All outputs land under a fresh timestamped run_dir: {config.run_dir_base}/{YYYYMMDD_HHMMSS}_{experiment_key}/

Output Path Format Consumer
Resolved config snapshot run_dir/config_resolved.yaml YAML Audit; ExperimentResult.from_run_dir
Fold model artefacts run_dir/models/{experiment_key}/{fold_label}/ Pickle / Parquet / JSON run_predict, forecast pipeline
Production model artefacts run_dir/models/{experiment_key}/production/ Pickle / Parquet / JSON Forecast pipeline
CV fold predictions run_dir/preds/{experiment_key}/{fold_label}/walk_forward_preds.parquet Parquet postprocess, deliver, evaluate
Consolidated train predictions run_dir/preds/{experiment_key}/train_preds.parquet Parquet postprocess (in-sample conformal)
Included county set run_dir/included_geo_identifiers.txt Text run_predict, postprocess
Conformal calibration sidecars run_dir/conformal/{mode}.parquet Parquet Forecast pipeline, delivery
Per-fold bias correctors run_dir/preds/{experiment_key}/{fold_label}/bias_corrector.pkl Pickle deliver, evaluate
National postprocessed frame run_dir/postprocessed/national.parquet Parquet deliver, dashboard
Metrics artefacts run_dir/reports/metrics_table.csv, stage5_metrics*.txt CSV / Text Stakeholder review
Diagnostic plots run_dir/reports/*.png, run_dir/reports/hindcast/*.png PNG Stakeholder review
Delivery CSVs run_dir/delivery/Treefera_{key}_{ADM}_Hindcast_{YYYYMMDD}.csv CSV QUBE / client

Step-by-step flow

  1. Config resolution_prepare_config(config_path) (run_hindcast.py:64) resolves the config path, sets COMMODITY_HINDCAST_CONFIG in the environment, and constructs the ExperimentConfig via Pydantic.

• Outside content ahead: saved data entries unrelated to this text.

-- ==== Sys2Proof/Machine/Rng.lean ====
section
/-!
DEFINITION. Entropy source and DRBG (R287–R294): health tests, start-up test, reseeding, waiting and ERROR.
-/

namespace Sys2Proof.Machine

/-- What a DRBG request comes to. -/
inductive DrbgAns where
  | served (bs : Bytes)
  | wait
  | entropy
  deriving DecidableEq, Repr

/-- A reseed is due before the next request: never seeded, RESEEDINT requests served (0 acts as 1), or PR set (R291). -/
def reseedDue (s : State) : Bool :=
  decide (s.rng.drbg = .uninst) || s.flag rRNG_CTRL 1 ||
    decide (max 1 (s.rd rRNG_RESEEDINT).toNat ≤ s.rng.sinceReseed)

/-- The request served: `n` random bytes, one more request since the reseed. -/
def drbgServe (n : Nat) (s : State) : DrbgAns × State :=
  (.served (drbgBytes s.freeCtr n),
    { s.fresh with rng := { s.rng with sinceReseed := s.rng.sinceReseed + 1 } })

/-- A DRBG request of `n` bytes: reseeding when due, waiting while the source reruns its start-up test, refused in
ERROR, which a due reseed with the source parked enters (R291–R294). -/
def drbgRequest (n : Nat) (s : State) : DrbgAns × State :=
  if s.rng.drbg = .error then (.entropy, s)
  else if reseedDue s then
    match s.rng.es with
    | .ok =>
      let s := s.add64 rRNG_RESEEDCNT_LO rRNG_RESEEDCNT_HI 1
      drbgServe n { s with rng := { s.rng with drbg := .ready, sinceReseed := 0, reseeds := s.rng.reseeds + 1 } }
    | .parked => (.entropy, { s with rng := { s.rng with drbg := .error } })
    | _ => (.wait, s)
  else drbgServe n s

/-- A request whose wait the model does not show: while the source reruns its start-up test the bytes come once it has
passed, and they are drawn here at once (notes/assumptions/44.md); none in ERROR. -/
def drbgNow (n : Nat) (s : State) : Option Bytes × State :=
  let (a, s) := drbgRequest n s
  match a with
  | .served bs => (some bs, s)
  | .wait => (some (drbgBytes s.freeCtr n), s.fresh)
  | .entropy => (none, s)

/-- The outcome of a request that RNG.OUT made: 4 bytes, or 0 with UNDERRUN (R294). -/
def outDeliver : DrbgAns → State → State
  | .served bs, s => s.wr rRNG_OUT (wordOf bs)
  | .wait, s => { s with rng := { s.rng with waits := s.rng.waits ++ [{ user := .out, bytes := 4 }] } }
  | .entropy, s => (s.wr rRNG_OUT 0#32).raise rRNG_STAT 8

/-- The outcome of another block's request. -/
def otherDeliver (n : Nat) : DrbgAns → State → State
  | .served bs, s => { s with rng := { s.rng with served := some bs } }
  | .wait, s => { s with rng := { s.rng with waits := s.rng.waits ++ [{ user := .other, bytes := n }] } }
  | .entropy, s => { s with rng := { s.rng with served := none } }

/-- OUT_READ: a read of RNG.OUT draws 4 bytes (R294). -/
def outRead (s : State) : State :=
  let (a, s) := drbgRequest 4 s
  outDeliver a s

/-- DRBG_REQUEST: a request of 1–4,096 bytes (R292). -/
def drbgAsk (n : Nat) (s : State) : State :=
  let (a, s) := drbgRequest n s
  otherDeliver n a s

/-- HEALTH_TEST_FAILURE: HTFAIL counts, the start-up test reruns; the third failure within one second of EVT parks the
source and sets STK_ESFAIL (R289). -/
def healthFail (s : State) : State :=
  let s := s.addSat rRNG_HTFAIL 1
  let recent := (s.rng.failSecs.filter (fun t => decide (s.felt.evt < t + 2 ^ 24))) ++ [s.felt.evt]
  let s := { s with rng := { s.rng with failSecs := recent } }
  if 3 ≤ recent.length then setSticky 70 38 0 { s with rng := { s.rng with es := .parked } }
  else if s.rng.es = .parked then s
  else { s with rng := { s.rng with es := .retest } }

end Sys2Proof.Machine
end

  2. Preflightrun_preflight(preflight_paths_for_hindcast(config)) (run_hindcast.py:201) checks that fit.parquet and pred.parquet exist plus all ResolvablePath fields declared on the config. Halts with SystemExit on the first missing path. See pipeline: preflight for detail.

  3. Run root creation_create_run_root(config) (run_hindcast.py:77) creates the timestamped directory, rewrites config.models_dir and config.preds_dir into it, and writes config_resolved.yaml.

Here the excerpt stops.